The federal Medicare program has undergone significant legislative and
regulatory changes in the reimbursement and fraud and abuse areas, including the
adoption of the resource-based relative value scale schedule for physician
compensation under Medicare, which may have a negative impact on PQC's revenue.
Efforts to control the cost of healthcare services are increasing.  PQC's
Affiliated Groups contract with provider networks, managed care organization and
other organized healthcare systems, which often provided fixed fee schedules or
capitation payment arrangements which are lower than standard charges.  Future
profitability in the changing healthcare environment, with differing methods of
payment for medical services, is likely to be affected significantly by
management of healthcare costs, pricing of services and agreements with payors.
Because PQC derives its revenues generated by its affiliated physician groups,
further reductions in payment to physicians generally or other changes in
payment for healthcare services could have an adverse effect on the Company.

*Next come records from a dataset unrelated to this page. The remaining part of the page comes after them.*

-- ==== Sys2Proof/Laws/FrameCoreCtl.lean ====
section
/-! SUPPORT. Laws/FrameCoreCtl.lean: what the operations of Machine/CoreCtl.lean leave alone: the queue of commands, and the memory or
its canonical form. -/

namespace Sys2Proof.Machine

@[simp] theorem postCore_frame (s : State) (n kind : Nat) (b : EvtBody) :
    (postCore s n kind b).pending = s.pending ∧ (postCore s n kind b).mem = s.mem :=
  by simp [postCore]

@[simp] theorem postFault_frame (s : State) (n code sub agent : Nat) (precise : Bool) (instr detail : W32) :
    (postFault s n code sub agent precise instr detail).pending = s.pending ∧ (postFault s n code sub agent precise instr detail).mem = s.mem :=
  by simp [postFault]

@[simp] theorem cpFault_frame (s : State) (n code sub : Nat) (detail : W32) :
    (cpFault s n code sub detail).pending = s.pending ∧ (cpFault s n code sub detail).mem = s.mem :=
  by simp [cpFault]

@[simp] theorem unitFault_frame (s : State) (n u code sub : Nat) (pc detail : W32) :
    (unitFault s n u code sub pc detail).pending = s.pending ∧ (unitFault s n u code sub pc detail).mem = s.mem :=
  by simp [unitFault]

@[simp] theorem unitOffline_frame (s : State) (n u : Nat) (pc : W32) :
    (unitOffline s n u pc).pending = s.pending ∧ (unitOffline s n u pc).mem = s.mem :=
  by unfold unitOffline; repeat' (first | (simp; done) | split)

@[simp] theorem flushStores_pending (s : State) (n : Nat) : (flushStores s n).pending = s.pending := by simp [flushStores]

@[simp] theorem flushStores_wf (s : State) (n : Nat) (h : Memory.wf s.mem = true) : Memory.wf (flushStores s n).mem = true :=
  by unfold flushStores; (repeat' split) <;> simp_all

@[simp] theorem enterHalted_pending (s : State) (n : Nat) : (enterHalted s n).pending = s.pending := by simp [enterHalted]

@[simp] theorem enterHalted_wf (s : State) (n : Nat) (h : Memory.wf s.mem = true) : Memory.wf (enterHalted s n).mem = true :=
  by simp [enterHalted, h]

@[simp] theorem coreDrained_pending (s : State) (n : Nat) : (coreDrained s n).pending = s.pending := by simp [coreDrained]

@[simp] theorem coreDrained_wf (s : State) (n : Nat) (h : Memory.wf s.mem = true) : Memory.wf (coreDrained s n).mem = true :=
  by simp [coreDrained, h]

@[simp] theorem corErr_frame (s : State) (n : Nat) (e : BitVec 4) :
    (corErr s n e).pending = s.pending ∧ (corErr s n e).mem = s.mem :=
  by simp [corErr]

@[simp] theorem corPcWrite_frame (s : State) (n : Nat) (v : W32) :
    (corPcWrite s n v).pending = s.pending ∧ (corPcWrite s n v).mem = s.mem :=
  by simp [corPcWrite]

@[simp] theorem advanceBoot_frame (s : State) : (advanceBoot s).pending = s.pending ∧ (advanceBoot s).mem = s.mem :=
  by simp [advanceBoot]

@[simp] theorem selftestEnd_frame (s : State) (n : Nat) (fails soft : BitVec 4) (cover : BitVec 24) :
    (selftestEnd s n fails soft cover).pending = s.pending ∧ (selftestEnd s n fails soft cover).mem = s.mem :=
  by simp [selftestEnd]

@[simp] theorem fdisWrite_frame (s : State) (n : Nat) (v : W32) :
    (fdisWrite s n v).pending = s.pending ∧ (fdisWrite s n v).mem = s.mem :=
  by simp [fdisWrite]

end Sys2Proof.Machine
end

     EXPOSURE TO PROFESSIONAL LIABILITY; LIABILITY INSURANCE

          In recent years, physicians, hospitals and other participants in the
healthcare industry have become subject to an increasing number of lawsuits
alleging medical malpractice, negligent credentialing of physicians, and related
legal theories.  Many of these lawsuits involve large claims and substantial
defense costs.  There can be no assurance that the Company will not become
involved in such litigation in the future.  Through its management of practice
locations and provision of non-physician healthcare personnel, the Company could
be named in actions involving care rendered to patients by physicians or other
practitioners employed by Affiliated Groups.  In addition, to the extent that
affiliated physicians are subject to such claims, the physicians may need to
devote time to defending such claims, adversely affecting their financial
performance for the Company, and potentially having an adverse effect upon their
reputations and client base.  The Company and the Affiliated Groups maintain
professional and general liability insurance, which is currently maintained at
$1 million per occurrence and $3 million annually for each affiliated physician.
Nevertheless, certain types of risks and liabilities are not covered by
insurance, and there can be no assurance that the limits of coverage will be
adequate to cover losses in all instances.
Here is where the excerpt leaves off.